§ What the task requires
In the records below, begin at the line containing "[.sent, .objects, .sources, .queues, .loops])" and end at the line containing "[.objects, .sources, .stewards])"; quote every line in that span exactly, including both boundary lines, and no others.

§ Supplied material

┄┄┄┄┄┄┄┄┄┄

-- ==== Sys2Proof/Certificates/Slice0/Obligations.lean ====
section
/-! DEFINITION. The statements for the provers: what the commands do, what they leave as it was, and what every step keeps. -/

open Sys2Proof Sys2Proof.Machine

/-! ### The block -/

/-- A step takes the command at the front of the queue and carries it out on the rest. On an empty queue the oldest packet that a receive
buffer held through a stop leaves it and is processed once its partition's hub units run (17 R412); with none, an eclipse that resumes ends
(17 R414); then a run record is placed that waited for its memory (09 R220); with none of these, one nanosecond passes (01 R19, R21). The
queue, and the order of the four, are the model's: log 1. -/
def Obligations.StepRunsTheFrontCommand : Prop :=
  (∀ c (s : State), step { s with pending := c :: s.pending } = exec c s)
  ∧ (∀ (s : State) h, s.pending = [] → s.heldNext = some h → step s = .next (s.takeHeld h))
  ∧ (∀ (s : State) p, s.pending = [] → s.heldNext = none → s.resuming = some p → step s = .next (s.resumeEnds p))
  ∧ (∀ (s : State) e, s.pending = [] → s.heldNext = none → s.resuming = none → s.runReady = some e → step s = .next (s.placeWaiting e))
  ∧ (∀ s : State, s.pending = [] → s.heldNext = none → s.resuming = none → s.runReady = none → step s = .next s.idleTick)
  ∧ (∀ c (s t : State), exec c s = .next t → t.pending = s.pending)

/-- After reset: no command waits, PWROK is low, the time base has not locked, every object reads its default, every
partition is EMPTY, and what every step keeps holds. The contents of the flash, the stacks and the looms are the
model's choice (logs 6, 9, 10). -/
def Obligations.ResetState : Prop :=
  State.reset.pending = [] ∧ State.reset.pwrok = false ∧ State.reset.timeLocked = false ∧ State.reset.ns = 0
    ∧ State.reset.fwUp = false ∧ (∀ r, State.reset.obj r = objDefault r) ∧ State.reset.obj 0x210001 = 1
    ∧ State.reset.obj 0x702001 = 15 ∧ State.reset.obj 0x802001 = 0
    ∧ (∀ p, p < 4 → State.reset.jobState p = 0) ∧ (∀ a, SMap.get 0 State.reset.hbm a = 0) ∧ (∀ l, State.reset.loom l = Loom.init)
    ∧ State.reset.memoryCanonical ∧ State.reset.leavesOnce ∧ State.reset.journalCovers ∧ State.reset.queuesAddUp
    ∧ State.reset.testsOnce

/-! ### What every step keeps -/

/-- Stored bytes stay in canonical form, in the stacks and in every loom, whatever the step (the model's form of memory:
logs 9 and 10). -/
def Obligations.MemoryCanonicalKept : Prop :=
  ∀ s t : State, s.memoryCanonical → step s = .next t → t.memoryCanonical

/-- No leaf signs twice, and the journal covers every leaf that has signed: every step keeps both (13 R313). -/
def Obligations.LeavesOnceKept : Prop :=
  ∀ s t : State, s.leavesOnce → s.journalCovers → step s = .next t → t.leavesOnce ∧ t.journalCovers

/-- A leaf that has signed is never taken again after power is lost or PWROK falls: the next one that the device finds
when PWROK rises lies above it (13 R313). -/
def Obligations.NoLeafReusedAfterPowerLoss : Prop :=
  ∀ (s s1 t : State) m ok, s.leavesOnce → s.journalCovers → (exec .pwrokFall s = .next s1 ∨ ∃ torn, exec (.powerLoss torn) s = .next s1) →
    exec (.pwrokRise m ok) s1 = .next t → ∀ i ∈ s.sec.signed, i.toNat < t.sec.nxt.toNat

/-- Items pushed are those popped, lost, flushed and held, and no queue of the device holds more than its depth: every
step keeps it (08 R191, R192). -/
def Obligations.QueuesAddUpKept : Prop :=
  ∀ s t : State, s.queuesAddUp → step s = .next t → t.queuesAddUp

/-- No unit is pending twice for a partition, and every step keeps it so (16 R396). -/
def Obligations.TestsListedOnceKept : Prop :=
  ∀ s t : State, s.testsOnce → step s = .next t → t.testsOnce

/-! ### What commands leave as it was -/

/-- Areas of the state that commands of power, bring-up, clocks, events, stewards, debug, JTAG and the dictionary leave as
they were. -/
def Obligations.DeviceCommandsKeep : Prop :=
  (∀ m ok (s t : State), s.pwrok = false → exec (.pwrokRise m ok) s = .next t →
      Only (Area.raising.append [.power, .bringUp, .flash, .security, .inForce]) s.heldInReset t)
  ∧ Keeps .timeBaseLock [.power, .time]
  ∧ Keeps .firmwareReady (Area.raising.append [.power, .bringUp, .flash])
  ∧ (∀ unlocked, Keeps (.clockLockEnd unlocked) (Area.raising.append [.power]))
  ∧ (∀ k chans ms, Keeps (.hbmTrainingComplete k chans ms) (Area.resetting.append [.bringUp, .flash, .inForce]))
  ∧ (∀ fails bypass, Keeps (.bistGroupComplete fails bypass) (Area.raising.append [.bringUp]))
  ∧ (∀ looms engines, Keeps (.katRunComplete looms engines) (Area.resetting.append [.bringUp, .inForce]))
  ∧ (∀ corrected, Keeps (.managementTick corrected) (Area.raising.append [.time, .collision, .inForce, .buffered, .stackCtl, .links, .parts]))
  ∧ (∀ x, Keeps (.boundSecond x) (Area.raising.append [.sensors]))
  ∧ (∀ tj, Keeps (.sensorPoll tj) (Area.raising.append [.bringUp, .sensors]))
  ∧ (∀ u, Keeps (.thermalTrip u) (Area.resetting.append [.power, .bringUp, .inForce, .links, .scans]))
  ∧ (∀ q, Keeps (.droopStretch q) [.sensors, .objects, .quads])
  ∧ (∀ q, Keeps (.boundaryMark q) [.quads, .counters])
  ∧ (∀ q, Keeps (.orbitBoundary q) [.quads, .counters])
  ∧ (∀ q periods, Keeps (.orbitHoldRelease q periods) (Area.raising.append [.quads, .looms, .links, .parts]))
  ∧ Keeps .layoutApplyComplete [.objects, .stackCtl]
  ∧ (∀ p, Keeps (.zeroFillComplete p) [.objects, .stackCtl])
  ∧ (∀ n, Keeps (.stagingExpiry n) [.time, .nodes])
  ∧ (∀ r, Keeps (.notifyAck r) [.objects, .notices, .queues, .loops])
  ∧ (∀ seq, Keeps (.notifyRetry seq) [.sent, .time, .objects, .notices, .queues, .loops])
  ∧ Keeps .beaconLoss [.objects, .sources, .stewards]
  ∧ Keeps .beacon [.objects]
  ∧ (∀ n, Keeps (.guardTimeout n) [.time, .nodes])
  ∧ (∀ src level cfg, Keeps (.eventAssert src level cfg) [.objects, .sources, .stewards, .queues, .loops])
  ∧ (∀ stewards, Keeps (.eventClaim stewards) [.sent, .objects, .sources, .queues, .loops])
  ∧ (∀ m src, Keeps (.eventComplete m src) [.objects, .sources, .stewards, .queues, .loops])
  ∧ (∀ m, Keeps (.stewardSleep m) [.objects, .sources, .stewards])
  ∧ (∀ m stillVerifies, Keeps (.stewardWatchdogExpiry m stillVerifies) (Area.resetting.append [.stewards]))
  ∧ (∀ n, Keeps (.sessionIdleExpiry n) [.time, .nodes])
  ∧ Keeps .counterLatch [.objects, .latched]
  ∧ (∀ q, Keeps (.eclipseStop q) [.objects, .quads, .queues, .counters])
  ∧ (∀ p, Keeps (.edgeStop p) (Area.raising.append [.stackCtl, .parts, .scans]))
  ∧ (∀ p, Keeps (.eclipseScanComplete p) (Area.accessing.append [.links, .parts, .counters, .hang, .scans]))
  ∧ (∀ p, Keeps (.hangWatchdogExpiry p) [.time, .objects, .quads, .parts, .hang])
  ∧ (∀ ir, Keeps (.bypass ir) [.sent, .security])
  ∧ Keeps .idcode [.sent, .security]
  ∧ Keeps .samplePreload [.sent, .free, .security]
  ∧ Keeps .extest [.sent, .free, .security]
  ∧ Keeps .clamp [.sent, .security]
  ∧ Keeps .highz [.sent, .security]
  ∧ Keeps .kwfChallenge [.sent, .security]
  ∧ (∀ token cert sigOk, Keeps (.kwfUnlock token cert sigOk) [.sent, .security])
  ∧ Keeps .kwfLock [.sent, .security]
  ∧ (∀ image v, Keeps (.kwfRecover image v) (Area.raising.append [.power, .flash, .security, .inForce]))
  ∧ (∀ code, Keeps (.stewardDebug code) [.sent, .free, .security])
  ∧ (∀ u stillVerifies, Keeps (.stewardMemoryUncorrectable u stillVerifies) (Area.resetting.append [.stewards]))
  ∧ Keeps .managementCollision [.collision, .objects, .sources, .stewards]
  ∧ (∀ p h, Keeps (.unsupportedRequest p h) (Area.raising.append [.links, .held, .parts]))
  ∧ (∀ k, Keeps (.pauseFrame k) [.objects])
  ∧ Keeps .testLogicReset [.security]
  ∧ (∀ r, Keeps (.clockGo r) Area.commanding)
  ∧ (∀ r, Keeps (.hbmGo r) Area.commanding)
  ∧ (∀ r, Keeps (.bistGo r) Area.commanding)
  ∧ (∀ r, Keeps (.repairGo r) Area.commanding)
  ∧ (∀ r, Keeps (.katGo r) Area.commanding)
  ∧ (∀ r, Keeps (.apply r) Area.commanding)
  ∧ (∀ n r, Keeps (.enableControlChannel n r) Area.commanding)
  ∧ (∀ n r, Keeps (.stopControlChannel n r) Area.commanding)
  ∧ (∀ p r, Keeps (.enablePort p r) Area.commanding)
  ∧ (∀ p r, Keeps (.stopPort p r) Area.commanding)
  ∧ (∀ r, Keeps (.read r) Area.answering)
  ∧ (∀ r, Keeps (.write r) Area.commanding)
  ∧ (∀ r, Keeps (.blockRead r) Area.answering)
  ∧ (∀ r, Keeps (.stagedWrite r) Area.commanding)
  ∧ (∀ r v, Keeps (.commit r v) Area.commanding)
  ∧ (∀ r, Keeps (.unlock r) (Area.raising.append [.nodes]))
  ∧ (∀ r, Keeps (.complement r) Area.commanding)
  ∧ (∀ r, Keeps (.sealReference r) Area.commanding)
  ∧ (∀ r v, Keeps (.firmwareImage r v) Area.commanding)
  ∧ (∀ r, Keeps (.select r) Area.commanding)
  ∧ (∀ r, Keeps (.firmwareCommit r) Area.commanding)
  ∧ (∀ r, Keeps (.nonce r) Area.commanding)
  ∧ (∀ r, Keeps (.openEk r) Area.commanding)
  ∧ (∀ r sigOk, Keeps (.response r sigOk) Area.commanding)
  ∧ (∀ r, Keeps (.closeSession r) Area.commanding)
  ∧ (∀ r, Keeps (.assayEnable r) Area.commanding)
  ∧ (∀ r, Keeps (.hazardDetectorWrite r) Area.commanding)
  ∧ (∀ r, Keeps (.exchangeSettingsWrite r) Area.commanding)
  ∧ (∀ r, Keeps (.snapshot r) Area.commanding)
  ∧ (∀ r, Keeps (.eclipseRequest r) Area.commanding)
  ∧ (∀ r, Keeps (.resume r) Area.commanding)
  ∧ (∀ r, Keeps (.release r) Area.commanding)
  ∧ (∀ r, Keeps (.hangRequest r) Area.commanding)

/-- Areas of the state that commands of steps, looms, the fabric, dual-clock queues, stacks, the ephemeris and update
engines leave as they were. -/
def Obligations.LoomCommandsKeep : Prop :=
  (∀ p, Keeps (.stepStart p) (Area.raising.append [.looms, .links, .parts]))
  ∧ (∀ p, Keeps (.scaleFill p) (Area.accessing.append [.looms, .links, .parts, .counters]))
  ∧ (∀ l hit, Keeps (.wait l hit) (Area.raising.append [.looms, .links, .parts]))
  ∧ (∀ l hit, Keeps (.waitCycle l hit) (Area.raising.append [.looms, .links, .parts]))
  ∧ (∀ l, Keeps (.waitCycleExpiry l) [.quads, .looms, .counters])
  ∧ (∀ l hit, Keeps (.loop l hit) (Area.raising.append [.looms, .links, .parts]))
  ∧ (∀ l hit, Keeps (.loopEnd l hit) (Area.raising.append [.looms, .links, .parts]))
  ∧ (∀ l hit, Keeps (.endProgram l hit) (Area.raising.append [.looms, .links, .parts]))
  ∧ (∀ l hit, Keeps (.matmul l hit) (Area.raising.append [.quads, .looms, .links, .parts, .counters]))
  ∧ (∀ l hit, Keeps (.chain l hit) (Area.raising.append [.quads, .looms, .links, .parts, .counters]))
  ∧ (∀ l hit, Keeps (.dmaToLocal l hit) (Area.accessing.append [.quads, .looms, .links, .parts, .counters]))
  ∧ (∀ l hit, Keeps (.dmaToHbm l hit) (Area.accessing.append [.quads, .looms, .links, .parts, .counters]))
  ∧ (∀ l hit, Keeps (.dmaTransposed l hit) (Area.accessing.append [.quads, .looms, .links, .parts, .counters]))
  ∧ (∀ l hit, Keeps (.add l hit) (Area.raising.append [.quads, .looms, .links, .parts, .counters]))
  ∧ (∀ l hit, Keeps (.sub l hit) (Area.raising.append [.quads, .looms, .links, .parts, .counters]))
  ∧ (∀ l hit, Keeps (.mul l hit) (Area.raising.append [.quads, .looms, .links, .parts, .counters]))
  ∧ (∀ l hit, Keeps (.fma l hit) (Area.raising.append [.quads, .looms, .links, .parts, .counters]))
  ∧ (∀ l hit, Keeps (.min l hit) (Area.raising.append [.quads, .looms, .links, .parts, .counters]))
  ∧ (∀ l hit, Keeps (.max l hit) (Area.raising.append [.quads, .looms, .links, .parts, .counters]))
  ∧ (∀ l hit, Keeps (.abs l hit) (Area.raising.append [.quads, .looms, .links, .parts, .counters]))
  ∧ (∀ l hit, Keeps (.neg l hit) (Area.raising.append [.quads, .looms, .links, .parts, .counters]))
  ∧ (∀ l hit, Keeps (.cmplt l hit) (Area.raising.append [.quads, .looms, .links, .parts, .counters]))
  ∧ (∀ l hit, Keeps (.cmpeq l hit) (Area.raising.append [.quads, .looms, .links, .parts, .counters]))
  ∧ (∀ l hit, Keeps (.sel l hit) (Area.raising.append [.quads, .looms, .links, .parts, .counters]))
  ∧ (∀ l hit, Keeps (.cvt l hit) (Area.raising.append [.quads, .looms, .links, .parts, .counters]))
  ∧ (∀ l hit, Keeps (.exp2 l hit) (Area.raising.append [.quads, .looms, .links, .parts, .counters]))
  ∧ (∀ l hit, Keeps (.log2 l hit) (Area.raising.append [.quads, .looms, .links, .parts, .counters]))
  ∧ (∀ l hit, Keeps (.rcp l hit) (Area.raising.append [.quads, .looms, .links, .parts, .counters]))
  ∧ (∀ l hit, Keeps (.rsqrt l hit) (Area.raising.append [.quads, .looms, .links, .parts, .counters]))
  ∧ (∀ l hit, Keeps (.tanh l hit) (Area.raising.append [.quads, .looms, .links, .parts, .counters]))
  ∧ (∀ l hit, Keeps (.rsum l hit) (Area.raising.append [.quads, .looms, .links, .parts, .counters]))
  ∧ (∀ l hit, Keeps (.rmin l hit) (Area.raising.append [.quads, .looms, .links, .parts, .counters]))
  ∧ (∀ l hit, Keeps (.rmax l hit) (Area.raising.append [.quads, .looms, .links, .parts, .counters]))
  ∧ (∀ l hit, Keeps (.wsum l hit) (Area.raising.append [.quads, .looms, .links, .parts, .counters]))
  ∧ (∀ l hit, Keeps (.wadd l hit) (Area.raising.append [.quads, .looms, .links, .parts, .counters]))
  ∧ (∀ l hit, Keeps (.toT32 l hit) (Area.raising.append [.quads, .looms, .links, .parts, .counters]))
  ∧ (∀ l hit, Keeps (.toVote l hit) (Area.raising.append [.quads, .looms, .links, .parts, .counters]))
  ∧ (∀ l hit, Keeps (.stationaryPreload l hit) (Area.raising.append [.looms]))
  ∧ (∀ l hit, Keeps (.tilePassIssue l hit) (Area.raising.append [.looms, .links, .parts]))
  ∧ (∀ l hit, Keeps (.shadowDrainComplete l hit) (Area.raising.append [.looms, .links, .parts]))
  ∧ (∀ l upset, Keeps (.assayVerdict l upset) (Area.raising.append [.looms, .links, .parts]))
  ∧ (∀ l idx w hit, Keeps (.chainWordArrival l idx w hit) (Area.raising.append [.looms, .links, .parts]))
  ∧ (∀ l u k, Keeps (.descriptorComplete l u k) (Area.accessing.append [.looms, .counters]))
  ∧ (∀ l, Keeps (.commitWaitEnd l) (Area.accessing.append [.looms, .counters]))
  ∧ (∀ q r c ecc noise, Keeps (.slotForward q r c ecc noise) (Area.raising.append [.quads, .looms, .links, .parts, .bridges]))
  ∧ (∀ q r c out noise, Keeps (.creditedForward q r c out noise) (Area.raising.append [.quads, .looms, .links, .parts]))
  ∧ (∀ q r c noise, Keeps (.observationForward q r c noise) (Area.raising.append [.quads, .looms, .links, .parts, .bridges]))
  ∧ (∀ n w, Keeps (.bridgeArrival n w) (Area.raising.append [.looms, .links, .parts, .bridges]))
  ∧ (∀ n, Keeps (.bridgeRelease n) [.quads, .bridges])
  ∧ (∀ loop freed, Keeps (.creditReturn loop freed) (Area.accessing.append [.links, .counters]))
  ∧ (∀ q item lag, Keeps (.queuePush q item lag) (Area.raising.append [.looms, .links, .parts]))
  ∧ (∀ q ecc lag, Keeps (.queuePop q ecc lag) (Area.charging.append [.quads]))
  ∧ (∀ q, Keeps (.flush q) (Area.raising.append [.looms, .links, .parts]))
  ∧ (∀ q, Keeps (.flushEnd q) [.sent, .objects, .links, .queues, .loops])
  ∧ (∀ k word half who ecc, Keeps (.hbmRead k word half who ecc) (Area.resetting.append [.flash]))
  ∧ (∀ k word half data poison who, Keeps (.hbmWrite k word half data poison who) (Area.accessing.append [.counters]))
  ∧ (∀ k word, Keeps (.writeBack k word) [.stackCtl])
  ∧ (∀ k word ecc, Keeps (.patrolScrub k word ecc) (Area.accessing.append [.counters]))
  ∧ (∀ k, Keeps (.refresh k) (Area.accessing.append [.counters]))
  ∧ (∀ k temp, Keeps (.hbmTempPoll k temp) Area.raising)
  ∧ (∀ k, Keeps (.hbmRequestTimeout k) Area.resetting)
  ∧ (∀ k, Keeps (.phyLockLoss k) Area.resetting)
  ∧ (∀ k, Keeps (.caParityError k) Area.resetting)
  ∧ (∀ l, Keeps (.ephemerisMergeComplete l) (Area.accessing.append [.looms, .counters]))
  ∧ (∀ p, Keeps (.rowFinal p) (Area.accessing.append [.parts, .counters]))
  ∧ (∀ p, Keeps (.forwardCopy p) (Area.accessing.append [.looms, .links, .parts, .counters]))
  ∧ (∀ k i laneOk, Keeps (.updateStart k i laneOk) (Area.accessing.append [.looms, .links, .parts, .counters]))
  ∧ (∀ p, Keeps (.updateFinish p) [.objects, .parts])
  ∧ (∀ p, Keeps (.foldComplete p) (Area.accessing.append [.parts, .counters]))
  ∧ (∀ p, Keeps (.auditComplete p) (Area.raising.append [.looms, .links, .parts]))
  ∧ (∀ p, Keeps (.stepBoundary p) (Area.accessing.append [.security, .links, .parts, .counters]))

┄┄┄┄┄┄┄┄┄┄

§ Exercise output
  ∧ (∀ stewards, Keeps (.eventClaim stewards) [.sent, .objects, .sources, .queues, .loops])
  ∧ (∀ m src, Keeps (.eventComplete m src) [.objects, .sources, .stewards, .queues, .loops])
  ∧ (∀ m, Keeps (.stewardSleep m) [.objects, .sources, .stewards])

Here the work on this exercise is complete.